▶ **Requirement**: Set down, please, without alteration, the lines of the entries below from the first through the one containing "version and any".

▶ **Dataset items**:
/-- R97, R100: a 16-bit row is decoded exactly from its version on and its halfword is Undefined before.  The version of every row: one
with an empty tag is available in every version (R2, R97), the tagged ones from their tag's version on; a BL with J1 = J2 = 1 in every
version and any other from Thumb-2 on, BLX `<label>` likewise, but from 5T on only (R90, R259, R261). -/
def Obligations.RowsExistFromTheirVersion : Prop :=
  (∀ (arch : Arch) (i : Instr) (hw hw2 : Half), i.wf = true → encode i = [hw] →
    decode arch hw hw2 = if i.availableAt arch then .instr i else .undefined hw) ∧
  (∀ (arch : Arch) (i : Instr), (match i with
      | .blxReg _ | .bkpt _ => True
      | _ => False) → (i.availableAt arch = true ↔ arch.has5T = true)) ∧
  (∀ (arch : Arch) (i : Instr), (match i with
      | .sxth _ _ | .sxtb _ _ | .uxth _ _ | .uxtb _ _ | .rev _ _ | .rev16 _ _ | .revsh _ _ | .cpsie _ _ _ | .cpsid _ _ _
      | .setend _ => True
      | _ => False) → (i.availableAt arch = true ↔ arch.has6 = true)) ∧
  (∀ (arch : Arch) (i : Instr), (match i with
      | .it _ _ | .cbz _ _ | .cbnz _ _ | .nop | .sev | .wfe | .wfi | .yield | .hint _ => True
      | _ => False) → (i.availableAt arch = true ↔ arch.hasT2 = true)) ∧
  (∀ (arch : Arch) (i : Instr), (match i with
      | .blxReg _ | .bkpt _ | .sxth _ _ | .sxtb _ _ | .uxth _ _ | .uxtb _ _ | .rev _ _ | .rev16 _ _ | .revsh _ _ | .cpsie _ _ _
      | .cpsid _ _ _ | .setend _ | .it _ _ | .cbz _ _ | .cbnz _ _ | .nop | .sev | .wfe | .wfi | .yield | .hint _ | .bl _
      | .blxLabel _ => False
      | _ => True) → i.availableAt arch = true) ∧
  (∀ (arch : Arch) (offset : BitVec 24) (hw1 hw2 : Half), encode (.bl offset) = [hw1, hw2] →
    let near := hw2.getLsbD 13 = true ∧ hw2.getLsbD 11 = true
    (Instr.availableAt arch (.bl offset) = true ↔ arch.hasT2 = true ∨ near)) ∧
  (∀ (arch : Arch) (offset : BitVec 23) (hw1 hw2 : Half), encode (.blxLabel offset) = [hw1, hw2] →
    let near := hw2.getLsbD 13 = true ∧ hw2.getLsbD 11 = true
    (Instr.availableAt arch (.blxLabel offset) = true ↔ arch.has5T = true ∧ (arch.hasT2 = true ∨ near)))

/-- R99: a first half whose pair is not BL or BLX `<label>` by the opcode map (R96) is refused from Thumb-2 on and Unpredictable before;
and the pairs of the BL format that a version does not have (R259, R261). -/
def Obligations.WideSpaceRefused : Prop :=
  ∀ (arch : Arch) (hw1 hw2 : Half) (s : State), isWide hw1 = true →
    let o := runDecoded (decode arch hw1 hw2) s
    let pair := hw1.extractLsb' 11 5 = 0b11110#5 ∧ hw2.extractLsb' 14 2 = 0b11#2
    let far := ¬(hw2.getLsbD 13 = true ∧ hw2.getLsbD 11 = true)
    (¬pair → o = if arch.hasT2 then .refused (.notOnCard hw1 hw2) else .fault (.unpredictable .unpairedHalf)) ∧
    (pair → hw2.getLsbD 12 = true → arch.hasT2 = false → far → o = .fault (.unpredictable .unpairedHalf)) ∧
    (pair → hw2.getLsbD 12 = false → arch.has5T = false → o = .fault (.unpredictable .unpairedHalf)) ∧
    (pair → hw2.getLsbD 12 = false → arch.has5T = true → hw2.getLsbD 0 = true → o = .fault (.undefinedPair hw1 hw2)) ∧
    (pair → hw2.getLsbD 12 = false → arch.has5T = true → hw2.getLsbD 0 = false → arch.hasT2 = false → far →
      o = .fault (.unpredictable .unpairedHalf))

/-! ## The step -/

/-- R13: a step at a pc whose bytes decode to `i` runs `i` on the state after the fetch, and the next step has the next index; so does a
step under any `IrqOracle`.  For a fetch from Device memory, on which the spec is silent, it is the model's choice (log 11) that the bytes
are free values and that each halfword makes one trace entry and one draw; the counter of steps is the model's own (log 9). -/
def Obligations.StepRunsDecodedInstruction : Prop :=
  ∀ (s : State) (i : Instr), s.t = .thumb → s.pc.getLsbD 0 = false → Readable s s.pc 2 →
    let runs (irq : IrqOracle) (o : Result) : Prop :=
      let begun := s.beginStep (irq s.stepIndex)
      let u := fetchedFrom begun s.pc
      let hw1 := halfAt s s.pc
      let hw2 := halfAt u (s.pc + 2#32)
      begun.interruptTaken = none →
        (isWide hw1 = false → decode s.params.arch hw1 0#16 = .instr i → o = endOfStep (exec i u)) ∧
        (isWide hw1 = true → Readable s (s.pc + 2#32) 2 → decode s.params.arch hw1 hw2 = .instr i →
          o = endOfStep (exec i (fetchedFrom u (s.pc + 2#32))))
    runs s.params.irqOracle (step s) ∧ ∀ irq : IrqOracle, runs irq (stepUnder irq neverResumes s)

/-- R316: with `IrqOracle(k)` pending, k the index of the step, at the start of a step an event sets EV on V7, and the first pending event
that is not masked is taken; under any `IrqOracle`, and under the one `step` takes, which the parameters list and which is empty beyond
the list (log 9). -/
def Obligations.StepDeliversInterrupts : Prop :=
  ∀ s : State, s.t = .thumb →
    let starts (pending : EventSet) (o : Result) : Prop := o =
      if pending.debugRequest = true then .fault (.interrupt .debugRequest)
      else if pending.impreciseAbort = true ∧ s.maskA = false then .fault (.interrupt .impreciseAbort)
      else if pending.fiq = true ∧ s.maskF = false then .fault (.interrupt .fiq)
      else if pending.irq = true ∧ s.maskI = false then .fault (.interrupt .irq)
      else fetchAndRun
        { s with pending := pending, ev := if s.params.arch = .v7 ∧ pending.event = true then true else s.ev }
    starts (s.params.irqSchedule.getD s.stepIndex ⟨false, false, false, false, false⟩) (step s) ∧
      ∀ irq : IrqOracle, starts (irq s.stepIndex) (stepUnder irq neverResumes s)

/-- The model's choice (log 6): a state that is in ARM state, which only the environment can give, is refused with its own pc. -/
def Obligations.ArmStateIsRefused : Prop :=
  ∀ (s : State) (irq : IrqOracle), s.t = .arm →
    step s = .refused (.leftThumbState s.pc s) ∧ stepUnder irq neverResumes s = .refused (.leftThumbState s.pc s)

▶ **Task output**:
/-- R97, R100: a 16-bit row is decoded exactly from its version on and its halfword is Undefined before.  The version of every row: one
with an empty tag is available in every version (R2, R97), the tagged ones from their tag's version on; a BL with J1 = J2 = 1 in every
version and any other from Thumb-2 on, BLX `<label>` likewise, but from 5T on only (R90, R259, R261). -/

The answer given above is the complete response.